|
|
über
Musik als
"Predigt zur
Amtseinführung von Jutta Kneule am 10. Oktober 2004"
"Liebe
Gemeinde, wie
geht es Ihnen heute Abend? Wie fühlen Sie sich? Fühlen Sie sich eher: Orgelskizze:
in sich ruhend? Oder eher so: Orgelskizze:
fröhlich? Oder möglicherweise so: Orgelskizze:
nachdenklich? Oder trifft das am besten Ihre Stimmungslage: Orgelskizze:
aufgeregt? Oder dies: Orgelskizze: überschwänglich/erhaben?
Vielleicht liegt Ihre Gefühlslage auch irgendwo dazwischen oder ist sie eher
ganz vielstimmig, hat von allem etwas. Sie wissen es selbst am besten!
Versuchen
Sie doch jetzt einmal, Ihrer stärksten Grundstimmung des heutigen Abends einen
Ton zu geben – mit Ihrer Stimme. Summen Sie doch einmal ganz leise den Ton,
der für Sie gerade jetzt in diesem Augenblick am besten Ihre stärkste
Grundstimmung beschreibt. (…) Und probieren Sie es ruhig mal ein bisschen
lauter! (…) Ist
das nicht schön: diese Vielgestaltigkeit der Stimmen und Stimmungen! Eine
musikalische Momentaufnahme der Gemütsverfassung dieser Gottesdienstgemeinde!

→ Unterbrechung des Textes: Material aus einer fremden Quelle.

/-- Tags of rows, and whether each row carries poison. -/
def TagRow.marks (l : List TagRow) : List (Nat × Bool) := l.map (fun r => (r.tag, anyPoison r.row))

def Inbox.marks (b : Inbox) : List (Nat × Bool) := b.tags.map (fun t => (t, b.poison.contains t))

/-- A home core can still take or give rows of Pavilion p (11 R314, R324). -/
def State.homeUp (s : State) (p n : Nat) : Bool := s.coreUsable n && s.owner n = some p

/-- DICE_INBOX_DELIVER (11 R318, R319, R324): the next round's rows for an expert, when the expert has released the one before and no row of
it is on its way to this chip's Dice. -/
def execDiceInboxDeliver (p : PavIx) (expert : Nat) (s : State) : Host.Outcome State Fault Refusal :=
  s.clocked (fun s =>
    let d := (s.pav p).dice
    match d.toDeliver.find? (fun x => x.expert = expert) with
    | none => s
    | some dl =>
      if d.inboxes.any (fun b => b.expert = expert)
          || s.link.delivered.any (fun m => m.kind = 3 && m.dpav = p && m.arg1 = expert && tgRound m.arg0 = dl.round) then s
      else
        let s := s.updDice p (fun d => { d with toDeliver := d.toDeliver.erase dl })
        let e := dl.entry
        let n := exCore e
        let rows := dl.rows.filter (fun r => !r.row.isEmpty)
        if !s.homeUp p n then s.diceReturnAll p expert dl.rowBytes 2 (TagRow.marks dl.rows)
        else
          let base := exInbox e
          let hd := inboxHead (exCap e)
          let s := rows.zipIdx.foldl (fun s (r, k) => s.plotPut n (base + hd + k * dl.rowBytes) r.row) s
          let s := rows.zipIdx.foldl (fun s (r, k) => s.plotPut n (base + 256 + 8 * k) (clean (leBytes 8 r.tag))) s
          let s := s.plotPut n base (clean (leBytes 4 dl.round ++ leBytes 4 rows.length))
          let s := s.cntAdd n (exCnt e) 1
          let box : Inbox := { expert := expert, round := dl.round, tags := rows.map (·.tag), core := n, cnt := exCnt e, addr := base + hd,
                               rowBytes := dl.rowBytes, target := (((s.core n).cnt (exCnt e)).toNat + 1) % 2 ^ 32, until_ := s.frame + dl.hold,
                               poison := (rows.filter (fun r => anyPoison r.row)).map (·.tag) }
          s.updDice p (fun d => { d with inboxes := d.inboxes ++ [box] }))

/-- The rows of an inbox go back, if they can (11 R319, R324, R326): as they stand once the counter has reached the release; refused with NO_EXPERT
where the home core is fenced; refused with EXPIRED where `expired` says that DICE_HOLD has run out. -/
def State.diceGive (s : State) (p : Nat) (b : Inbox) (expired : Bool) : State :=
  let drop := s.updDice p (fun d => { d with inboxes := d.inboxes.erase b })
  if !s.homeUp p b.core then drop.diceReturnAll p b.expert b.rowBytes 2 b.marks
  else if cntReached ((s.core b.core).cnt b.cnt) (BitVec.ofNat 32 b.target) then
    b.tags.zipIdx.foldl (fun s (t, k) =>
      let a := b.addr + k * b.rowBytes
      if b.poison.contains t then s.diceReturn p b.expert t 8 false ((s.core b.core).plotBytes a b.rowBytes)
      else let (d, s) := s.plotRead b.core a b.rowBytes; s.diceReturn p b.expert t 0 false d) drop
  else if expired then drop.diceReturnAll p b.expert b.rowBytes 1 b.marks
  else s

/-- DICE_RELEASE (11 R319, R324, R326): the counter has reached the release, and the rows return by tag. -/
def execDiceRelease (p : PavIx) (expert : Nat) (s : State) : Host.Outcome State Fault Refusal :=
  s.clocked (fun s => match (s.pav p).dice.inboxes.find? (fun b => b.expert = expert) with
    | none => s
    | some b => s.diceGive p b false)

/-- DICE_HOLD_EXPIRY (11 R319): rows not released within DICE_HOLD frames return refused with EXPIRED. -/
def execDiceHoldExpiry (p : PavIx) (expert : Nat) (s : State) : Host.Outcome State Fault Refusal :=
  s.clocked (fun s => match (s.pav p).dice.inboxes.find? (fun b => b.expert = expert) with
    | none => s
    | some b => (s.elapseTo (250000 * b.until_)).diceGive p b true)

/-- The choice of a tag that waits for its result, with its round. -/
def DiceSt.choiceOf (d : DiceSt) (tag : Nat) : Option (DRound × Choice) :=
  d.rounds.findSome? (fun r =>
    if r.num = tgRound tag then
      (r.choices.find? (fun c => c.state = 2 && c.source = tgSource tag && c.pos = tgPos tag && c.c = tgChoice tag)).map (fun c => (r, c))
    else none)

/-- DICE_RESULT_RECEIVED (11 R317, R325). A return that no choice waits for is dropped. -/
def execDiceResultReceived (p : PavIx) (s : State) : Host.Outcome State Fault Refusal :=
  s.clocked (fun s => match s.takeMsg (fun m => m.kind = 4 && m.dpav = p) with
    | none => s
    | some (m, s) =>
      match (s.pav p).dice.choiceOf m.arg0 with
      | none => s.tallyAdd 0x27 p 1
      | some (r, c) => s.diceFinish p r c (bits m.arg0 6 5 = 2) (bits m.arg0 4 0) m.data)

/-- A result that will not come is written as refused (13 R365). -/
def State.diceLost (s : State) (p tag : Nat) : State :=
  match (s.pav p).dice.choiceOf tag with
  | some (r, c) => s.diceFinish p r c true 16 []
  | none => s
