/-- Once every DST of an instance is written, its cores get their records and it concludes (14 R399). -/
def State.rotRecords (s : State) (p k : Nat) : State :=
  match s.inst p k with
  | none => s
  | some x =>
    if !x.putting || x.fail.isSome || !x.parts.all s.dstDone then s
    else
      let r := s.plan p k
      let s := x.sorted.foldl (fun s y =>
        s.rotRecordPut y.core y.cmd (s.collectCnt y.core y.cmd) y.record
          (rotRecord s.time.now x.num s.chipId (x.flagsOf (anyPoison (x.result r y).2) (x.satOf r y) false) 0)) s
      (s.setInst p { x with parts := x.parts.map (fun y => { y with written := true }) }).rotConclude p k

/-- Send an ABORT of an instance to NEXT and PREV of every stage (14 R396). -/
def State.rotAbort (s : State) (p k num code origin : Nat) : State :=
  let r := s.plan p k
  (List.range (plStages r)).foldl (fun s i =>
    let e := plStage r i
    if sgSize e = 1 then s
    else
      [(sgNext e, sgNextPav e), (sgPrev e, sgPrevPav e)].foldl (fun s x =>
        (s.sendMsg { dst := x.1, src := s.chipId, dpav := x.2, spav := p, kind := 6, hops := 0, arg0 := rotArg0 k i false false code num,
                     arg1 := origin, data := [], level := 3 } none 0 0).tallyAdd 0x29 p 1) s) s

/-- The present instance of a plan fails (14 R396): recorded, told to its neighbours, and written to the cores that have started. -/
def State.rotFail (s : State) (p k code origin : Nat) (remote : Bool) : State :=
  let x := (s.inst p k).getD { plan := k, num := s.instCount p k, parts := [] }
  if x.fail.isSome then s
  else
    let s := s.setInst p { x with fail := some { code := code, origin := origin, remote := remote }, due := none }
    (s.rotAbort p k x.num code origin).rotFailRecords p k

/-! ### Launch (14 R391) -/

/-- The time from which the deadline of an instance counts (14 R394, R395): LAUNCH, or the start of its last mask core. -/
def Inst.base (x : Inst) : Option Nat :=
  match x.parts with
  | [] => none
  | y :: _ => if y.launch ≠ 0 then some y.launch else x.readyAt

/-- Why the launch of an instance fails, 0 where it does not (14 R391). Data of a BROADCAST that has come already names its LENGTH (R393). -/
def State.launchFails (s : State) (p : Nat) (x : Inst) : Nat :=
  let r := s.plan p x.plan
  match x.parts with
  | [] => 0
  | y :: ys =>
    let c := (plCores r).length
    let unit := 256 * plP r * (if plOp r = 1 || plOp r = 2 then c else 1)
    if ys.any (fun z => z.len ≠ y.len || z.launch ≠ y.launch) then 5
    else if y.len % unit ≠ 0 then 7
    else if y.launch ≠ 0 && s.timeFree then 1
    else if x.base.any (fun t => decide (t + plDeadline r < s.time.now)) then 2
    else if x.len ≠ 0 && x.len ≠ y.len then 5
    else 0

/-- A core's operand of a reduction or a gather, read from its Plot. -/
def State.rotSrc (s : State) (y : Part) (off n : Nat) : List PByte × State := s.plotRead y.core (y.src + off) n

/-- The chip vector at launch (14 R388, R389), and the units that the fold clamped. What has come of a BROADCAST stands. -/
def State.rotFold (s : State) (p : Nat) (x : Inst) : (List PByte × List Nat) × State :=
  let r := s.plan p x.plan
  let ps := x.sorted
  let len := (ps.map (·.len)).headD 0
  let c := ps.length
  let sh := len / (c * plP r)
  match plOp r with
  | 2 =>
    ps.zipIdx.foldl (fun (acc : (List PByte × List Nat) × State) (y, i) =>
      let off := (plRank r * c + i) * sh
      let (d, s) := acc.2.rotSrc y off sh
      ((patch acc.1.1 off d, []), s)) ((zeroRow len, []), s)
  | 3 =>
    match ps with
    | y :: _ => if plRank r = 0 then let (d, s) := s.rotSrc y 0 len; ((d, []), s)
      else ((if x.vec.isEmpty then zeroRow len else x.vec, []), s)
    | [] => (([], []), s)
  | _ =>
    match ps with
    | [] => (([], []), s)
    | y :: ys =>
      let (d, s) := s.rotSrc y 0 len
      ys.foldl (fun (acc : (List PByte × List Nat) × State) z =>
        let (d, s) := acc.2.rotSrc z 0 len
        let (v, ks) := rotZip r (rotWidth r) (acc.1.1.length / rotWidth r) acc.1.1 (rotIn r d)
        ((v, (acc.1.2 ++ satClamps r len 0 ks).eraseDups), s)) ((rotIn r d, []), s)

/-- Stages through which a position of a BROADCAST passes bytes on: its receiving stage and the ones before it (14 R388). The root passes
them on in every stage. -/
def castStage (r : Nat) : Nat := ((List.range (plStages r)).find? (fun k => sgPos (plStage r k) ≠ 0)).getD (plStages r)

def State.castSend (s : State) (p : Nat) (x : Inst) (off n : Nat) : State :=
  let r := s.plan p x.plan
  let t := castStage r
  (List.range (plStages r)).reverse.foldl (fun s k =>
    let e := plStage r k
    if sgSize e = 1 || t < k || (k = t && sgPos e + 1 = sgSize e) then s else s.rotSend p x k true off n) s

/-- The instance launches, or fails at its launch. -/
def State.rotLaunch (s : State) (p k : Nat) : State :=
  match s.inst p k with
  | none => s
  | some x =>
    let r := s.plan p k
    let x := { x with flags := b2n s.holdover + 2 * b2n s.timeFree + 4 * b2n x.past, due := none }
    let code := s.launchFails p x
    if code ≠ 0 then (s.setInst p x).rotFail p k code s.chipId false
    else
      let ((v, sats), s) := s.rotFold p x
      let x := { x with launched := true, len := (x.parts.map (·.len)).headD 0, vec := v, sats := sats }
      if plOp r = 3 then
        let root := plRank r = 0
        let s := s.setInst p { x with complete := root || plP r = 1 || decide (v.length ≤ x.got) }
        if root then s.castSend p x 0 v.length else s
      else s.rotEnter p x

/-- Every mask core of an instance has started, and it has neither launched nor failed. -/
def State.rotWaits (s : State) (p : Nat) (x : Inst) : Bool :=
  !x.launched && x.fail.isNone && (plCores (s.plan p x.plan)).all (fun n => x.parts.any (fun y => y.core = n))

/-- An instance whose mask cores have all started launches now, or waits for its time or for one of the 32 places (14 R391, R394). -/
def State.rotReady (s : State) (p k : Nat) : State :=
  match s.inst p k with
  | none => s
  | some x =>
    if !s.rotWaits p x || decide (32 ≤ s.rotActive) then s
    else
      match x.parts with
      | [] => s
      | y :: ys => if ys.any (fun z => z.launch ≠ y.launch) || y.launch ≤ s.time.now then s.rotLaunch p k else s

/-- The last mask core of an instance may have started (14 R391): LAUNCH has passed by then, or it is the time of the launch. -/
def State.rotStarted (s : State) (p k : Nat) : State :=
  match s.inst p k with
  | none => s
  | some x =>
    if !s.rotWaits p x then s
    else
      let launch := (x.parts.map (·.launch)).headD 0
      let past : Bool := launch ≠ 0 && decide (launch < s.time.now)
      let due := if s.time.now < launch then some launch else none
      (s.setInst p { x with readyAt := some s.time.now, past := past, due := due }).rotReady p k

/-- COLLECTIVE_LAUNCH (14 R391, R394; 02 R52): the launch time of the instance in its turn, or a place for one that waits. -/
def execCollectiveLaunch (p : PavIx) (plan : Nat) (s : State) : Host.Outcome State Fault Refusal :=
  s.clocked (fun s => match s.inst p plan with
    | none => s
    | some x =>
      if !s.rotWaits p x then s
      else
        match x.due with
        | some t => if s.turn { at_ := t, rank := 5, pav := p, core := x.lead } then (s.elapseTo t).rotReady p plan else s
        | none => s.rotReady p plan)

/-! ### The port (14 R391, R399) -/

/-- A COLLECT gets PLAN_INVALID (14 R399, R405). -/
def State.planInvalid (s : State) (p n : Nat) (l : LongCmd) (k : Nat) : State :=
  s.rotRecordPut n l.id l.cnt l.c (rotRecord s.time.now (s.instCount p k) s.chipId 0 6)

/-- The bytes of SRC that a COLLECT of core n reads (14 R388): all of LENGTH, its own shard in an ALL_GATHER, none in a BROADCAST but at the
root, and none where it takes part in no instance (14 R399). -/
def State.collectSrc (s : State) (n : Nat) (l : LongCmd) : Nat × Nat :=
  let len := bits l.y1 95 64
  match s.owner n with
  | none => (l.a, 0)
  | some p =>
    let r := s.plan p (l.m 15 0)
    let cs := plCores r
    let i := (cs.findIdx? (· = n)).getD 0
    if !bit (plMask r) n then (l.a, 0)
    else if plOp r = 2 then
      let sh := len / (cs.length * plP r)
      (l.a + (plRank r * cs.length + i) * sh, sh)
    else if plOp r = 3 && !(plRank r = 0 && i = 0) then (l.a, 0)
    else (l.a, len)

Und würden wir dieses Experiment in einer halben Stunde oder morgen oder nächsten
Sonntag wiederholen, dann sähe das Ergebnis vermutlich schon wieder ganz anders
aus. Mir
scheint aus diesen kleinen Experimenten eines aber ganz deutlich zu werden: es
gibt kaum eine bessere Ausdrucksform unserer inneren Gestimmtheit und kaum eine
bessere Anknüpfungsmöglichkeit an diese innerste Gestimmtheit als die Musik.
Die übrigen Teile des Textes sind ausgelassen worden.